FIG. 5.

Cdc25A is required for estrogen-induced Cdk2 activation and DNA synthesis in MCF-7 cells and is inactive in cells expressing p16^INK4a. (A, upper panel) Inhibition of S-phase entry by antisense (AS) CDC25A oligonucleotides (Oligo). DNA synthesis in E₂-treated MCF-7 cells was assayed as given above in Fig. 1. Antisense oligonucleotides were added to the culture medium at the indicated concentrations 18 h before estrogen treatment and remained in the culture throughout the assay.
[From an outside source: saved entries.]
-- ==== Sys2Proof/Machine/Links.lean ====
section
/-! DEFINITION. The commands of supervision, peers and authority: link windows (R17, R18), the ageing step (R39), dwell (R71), the
FAILSAFE hold (R68) and grace timers (R82). -/

namespace Sys2Proof.Machine

/-! ### Link windows -/

/-- A link's window expires: LOST, with its cause (R17, R18). -/
def State.linkLost (l : Link) (s : State) : State :=
  (s.onRxc (setLinkRecord l { linkRecord l s.rxc with state := .lost, age := s.linkWindow l })).addCause (linkCause l)

/-- A window can expire where the record has a source, is not LOST already, and its age stands at its last ms: a frame taken first has
cleared the age, and the expiry does not happen (R15, R17). -/
def linkExpires (window : Nat) (k : LinkRecord) : Bool := k.source.isSome && k.state != .lost && window ≤ k.age + 1

/-! ### Ageing (R39) -/

/-- The age at which a HEARD entry is overdue, in ms: four declared periods, none counting as 2000 ms (R39). -/
def staleAfter (p : Peer) : Nat := 4 * p.period.getD 2000

/-- An entry one step older, STALE where overdue (R39, steps 1 and 2). -/
def agedPeer (p : Peer) : Peer :=
  { p with age := satAdd p.age 10 65535, stale := p.stale || staleAfter p < satAdd p.age 10 65535 }

/-- One entry after a step: an unpinned STALE entry of 60,000 ms or more is emptied (R39, step 3). -/
def agedEntry (pinned : Nat → Bool) (e : Option Peer) : Option Peer :=
  match e with
  | none => none
  | some p =>
    if (agedPeer p).stale && !pinned p.station && 60000 ≤ (agedPeer p).age then none else some (agedPeer p)

/-- A LOCO entry goes from HEARD to STALE or is emptied (R46). -/
def locoFades (before after : Option Peer) : Bool :=
  match before with
  | none => false
  | some p =>
    p.role == .loco &&
      match after with
      | none => true
      | some q => !p.stale && q.stale

/-- A watched member's entry goes STALE, or its age reaches W_c (R83). -/
def memberFades (window : Nat) (watches : List Watch) (before after : Option Peer) : Bool :=
  match before with
  | none => false
  | some p =>
    (watches.any fun w => w.member == p.station) &&
      match after with
      | none => true
      | some q => (!p.stale && q.stale) || (p.age < window && window ≤ q.age)

/-- Some pair of an entry before and after a step meets a test. -/
def anyFades (test : Option Peer → Option Peer → Bool) (before after : List (Option Peer)) : Bool :=
  (before.zip after).any fun x => test x.1 x.2

/-- The ageing step, with the occupancy test and the MEMBER test where it calls for them (R39, R46, R83). -/
def State.ageStep (s : State) : State :=
  let after := s.ptb.entries.map (agedEntry s.pinned)
  let s1 := s.onPtb fun t => { t with entries := after }
  let s2 := if anyFades locoFades s.ptb.entries after then s1.occupancyTest else s1
  if anyFades (memberFades s.image.windows.consistWindow s.csu.watches) s.ptb.entries after then s2.memberTest else s2

/-! ### Dwell and hold -/

/-- A dwell counts while SIGNAL is the head and stop-reached is set (R71). -/
def State.dwellCounts (s : State) : Bool :=
  s.head == .signal && s.aut.signalLive.reached &&
    match s.aut.signalLive.dwell with
    | some n => n != 0
    | none => false

/-- A dwell that counts is in its last ms (R71). -/
def State.dwellEnds (s : State) : Bool := s.dwellCounts && lastMs s.aut.signalLive.dwell

/-- The dwell reaches 0 (R71). -/
def State.dwellDone (s : State) : State := s.onAut fun a => { a with signalLive := { a.signalLive with dwell := some 0 } }

/-- The hold runs and is in its last ms: a cause taken first has stopped it, or started it again (R68). -/
def State.holdEnds (s : State) : Bool := s.aut.failsafe.claimed && lastMs s.aut.hold

/-- The hold timer reaches 0; FAILSAFE is released at the end of the event (R68). -/
def State.holdDone (s : State) : State := s.onAut fun a => { a with hold := some 0 }

/-! ### Grace timers -/

/-- A member's grace timer is in its last ms (R82). -/
def graceEnds (m : Nat) (ws : List Watch) : Bool := ws.any fun w => w.member == m && lastMs w.grace

/-- A member's grace timer stops (R82). -/
def State.graceDone (m : Nat) (s : State) : State :=
  (s.onCsu fun c =>
    { c with watches := c.watches.map fun w => if w.member = m then { w with grace := none } else w }).memberTest

/-! ### Meanings -/

/-- LINK_WINDOW_EXPIRES (R17, R18). -/
def execLinkWindowExpires (link : Link) (s : State) : Host.Outcome State Fault Refusal :=
  if linkExpires (s.linkWindow link) (linkRecord link s.rxc) then whenRunningClose s (s.linkLost link) else .next s

/-- PEER_AGEING_STEP (R39). -/
def execPeerAgeingStep (s : State) : Host.Outcome State Fault Refusal := whenRunningClose s s.ageStep

/-- DWELL_EXPIRES: in the last ms of a dwell that counts (R71, R72; entry 7). -/
def execDwellExpires (s : State) : Host.Outcome State Fault Refusal :=
  if s.dwellEnds then whenRunningClose s s.dwellDone else .next s

/-- FAILSAFE_HOLD_EXPIRES: in the hold's last ms (R68; entry 7). -/
def execFailsafeHoldExpires (s : State) : Host.Outcome State Fault Refusal :=
  if s.holdEnds then whenRunningClose s s.holdDone else .next s

/-- GRACE_TIMER_EXPIRES: in the grace timer's last ms (R82, R83; entry 7). -/
def execGraceTimerExpires (member : Nat) (s : State) : Host.Outcome State Fault Refusal :=
  if graceEnds member s.csu.watches then whenRunningClose s (s.graceDone member) else .next s

end Sys2Proof.Machine
end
Values represent percent thymidine incorporation relative to that in estrogen-treated control (Con.) cultures and are given as the mean ± standard deviation from four replicates. (A, lower panel) Inhibition of Cdk2 activation by antisense CDC25A. MCF-7 cells were treated with antisense CDC25A or control oligonucleotides as described above, and lysates prepared 12 h after E₂ treatment were assayed for cyclin E-associated histone kinase activity. (B) Assay of endogenous Cdc25A activity. Cdc25A immunoprecipitates were prepared from MCF-7 cultures treated as indicated, and Cdc25A was eluted from the beads as described in Materials and Methods. The function of eluted Cdc25A was assayed as activation of cyclin B1-Cdc2 complexes measured in a standard histone kinase assay. In lane 4, maximal activation is demonstrated by treatment of complexes with purified recombinant GST-Cdc25A. Results from a separate experiment are presented graphically in the lower portion of panel B, with activity in lysates of untreated, Ad.Con-infected cells taken as 1.